As we will see in a moment (Section 5.6), a static server is associated with a directory on the computer, serving its contents over the web. Once the server is running, a client can request any HTML document (or other type of file) which is located inside that directory, or any of its sub-directories, by entering a Uniform Resource Locator (URL) in the browser address bar. To construct the right URL for accessing a given HTML document (or other resource), one needs to know two things:

The IP address of the host computer and the port where the server is running, or, alternatively, the domain name (see below)
The path to the HTML document on the server

For example, the online version (Section 0.8) of Chapter 5, which you are reading right now, can be reached by entering the following URL into the browser address bar:

http://159.89.13.241:8000/web-mapping/web-servers-1.html

Let’s go over the separate components this URL is composed of:

http:// means we are communicating using HTTP. This part is automatically completed by the browser, so it can be omitted.
159.89.13.241 is the IP address of the web server that hosts the website. The IP address is a unique identifier given to a computer connected to a network, making it possible to identify the computer in the network.
:8000 is the port number where the server is running (Section 5.6.2.2). When using the default port for a given communication protocol, which is 80 for HTTP and 443 for HTTPS, the port number can be omitted.
/web-mapping/web-servers-1.html is the location of the document. With a static server, this means that within the directory we are serving there is a sub-directory named web-mapping, and inside it there is an HTML document named web-servers-1.html⁴⁵.

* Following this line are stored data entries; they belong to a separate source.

-- ==== Sys2Proof/Machine/Flags.lean ====
section
/-! DEFINITION. The flag-update logic: two combinational functions of the loaded byte (spec 41 R96). No other flag computation exists in the block. -/

namespace Sys2Proof.Machine

/-- `FlagZ(v) = (v == 0x00)`. Z is 1 when the value is zero (spec 41 R96, R97; conflict C3). -/
def flagZ (v : Byte) : Bool := v == 0x00

/-- `FlagN(v) = (v[7] == 1)` (spec 41 R96). -/
def flagN (v : Byte) : Bool := v.getLsbD 7

/-- The flags after `v` is loaded: Z and N from `v`, the other five as they were (spec 10 R18, R19). -/
def Flags.afterLoad (p : Flags) (v : Byte) : Flags := { p with z := flagZ v, n := flagN v }

end Sys2Proof.Machine
end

What happens if we remove the last part—the HTML file name web-servers-1.html—from the URL, thus navigating to the /web-mapping/ directory instead?

http://159.89.13.241:8000/web-mapping/

Try it, and you should see the index.html page (the book’s Preface), even though we did not specify any HTML file name. This happens because standard protocol dictates that a file named index.html will be provided by default when we navigate to a directory, rather than an HTML document, on the web server. The index.html file usually contains the first page users see when navigating to a website.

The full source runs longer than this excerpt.